**PROBLEM DETAILS**
Your reply should consist solely of the number of lines in the data that contain "chainPos".

◆ ◆ ◆ ◆ ◆ ◆ ◆

/-- A response record goes to its ORIGIN as a CTL parcel with REPLY (R344). -/
def mailboxResponse (m : Nat) : Prog :=
  .get fun s =>
    let a := s.mailArea + m * 0x1_0000
    let tail := s.load (a + 12) 4 % 127
    let r := s.mem.reads (a + 0x8000 + 256 * tail) 256
    .on (s.load (a + 8) 4 % 127 != tail) (.all [
      sendCtl (fieldOf r 4 2) 3 (fieldOf r 2 1 % 8)
        (ctlBody (fieldOf r 2 1 % 8) m true s.chainPos ((r.drop 8).take (min 248 (fieldOf r 0 2)))),
      store (a + 12) (leBytes 4 ((tail + 1) % 127))])

def execMailboxResponse (mbox : Nat) (s : State) := s.does (whenAlive (.on (decide (mbox < 31)) (mailboxResponse mbox)))

/-- A CTL parcel for this hub goes to its mailbox, or to the bridge for mailbox 31; another goes on under the rule of HOPS (R248,
R331). -/
def ctlParcel (p hops : Nat) (b : List Byte) (token : Nat) : Prog :=
  .get fun s =>
    let target := fieldOf b 4 1 % 8
    let m := fieldOf b 5 1 % 32
    if target = s.chainPos then (if m = 31 then remoteError p (b.drop 8) else mboxPut m (fieldOf b 7 1 % 8) token (b.drop 8))
    else if hops = 0 then tunRec 0x000A p
    else sendCtl token (hops - 1) target (b.drop 4)

def execCtl (port : Nat) (s : State) := s.does (onInbox port fun _ h =>
  onLmp port 0x50 fun _ b token => ctlParcel port (fieldOf h 3 1 % 4) b token)

/-! ### The local bus (R345, R346) -/

/-- The window's peripheral is in use. -/
def State.locOn (s : State) (k : Nat) : Bool :=
  if k < 2 then s.flag .SPI_CFG_ENABLE k else if k < 6 then s.flag .I2C_CFG_ENABLE (k - 2)
  else if k < 8 then s.flag .UART_CFG_ENABLE (k - 6) else false

def setLocBusy (k : Nat) (v : Nat) : Prog :=
  if k < 2 then setF .SPI_STATUS_BUSY v k else if k < 6 then setF .I2C_STATUS_BUSY v (k - 2) else .skip

def uartGet (m : NMap (List Byte)) (k : Nat) : List Byte := (m.get? k).getD []

/-- A write that a peripheral fails, or that is refused. -/
def locError (r : LocReq) (cause : Nat) : Prog :=
  if r.write then pwErr r.offset 4 cause r.chan else failLoc r

/-- Bytes enter a UART's transmit FIFO as far as there is room. -/
def uartFill (k : Nat) (bs : List Byte) : Prog :=
  .act (.brg fun b => { b with uartTx := b.uartTx.put k (uartGet b.uartTx k ++ bs.take (256 - (uartGet b.uartTx k).length)) })

/-- A transfer starts on an idle peripheral. -/
def startLoc (k : Nat) (r : LocReq) : Prog :=
  .get fun s =>
    let reg := if k < 6 ∧ 2 ≤ k then (if s.flag .I2C_CFG_REG16 (k - 2) then r.offset % 2 ^ 16 else r.offset % 256) else 0
    let held := { r with since := s.clock }
    let busy := .act (.brg fun b => { b with busy := b.busy.put k held })
    if k < 6 then .all [busy, setLocBusy k 1, emitOut .localbus [k, r.target, reg, r.len, r.write.toNat] r.data]
    else if r.write then
      let room := 256 - (uartGet s.brg.uartTx k).length
      .seq (uartFill k r.data) (.on (decide (room < r.data.length))
        (.act (.brg fun b => { b with busy := b.busy.put k { held with data := r.data.drop room } })))
    else
      let got := (uartGet s.brg.uartRx k).take r.len
      .seq (.act (.brg fun b => { b with uartRx := b.uartRx.put k ((uartGet b.uartRx k).drop r.len) }))
        (locLoaded r (got ++ List.replicate (r.len - got.length) 0))

/-- The oldest window transfer of a peripheral starts, or is refused: too long, or the peripheral not in use. -/
def locTransfer (k : Nat) : Prog :=
  .get fun s => match (if (s.brg.busy.get? k).isNone then s.brg.loc.find? fun r => r.window == k else none) with
  | none => .skip
  | some r =>
    let drop := .act (.brg fun b => { b with loc := b.loc.erase r })
    if !s.locOn k || r.len == 0 || decide (4096 < r.len) then .seq drop (locError r 1)
    else if r.write then .seq drop (startLoc k r)
    else .on (s.instFree 4) (.seq drop (takeSlot (fun s => { blankSlot with inst := 4, chan := r.chan, moment := s.moment, since := s.clock })
      fun n => startLoc k { r with slot := some n }))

◆ ◆ ◆ ◆ ◆ ◆ ◆

**EXPECTED OUTPUT**
2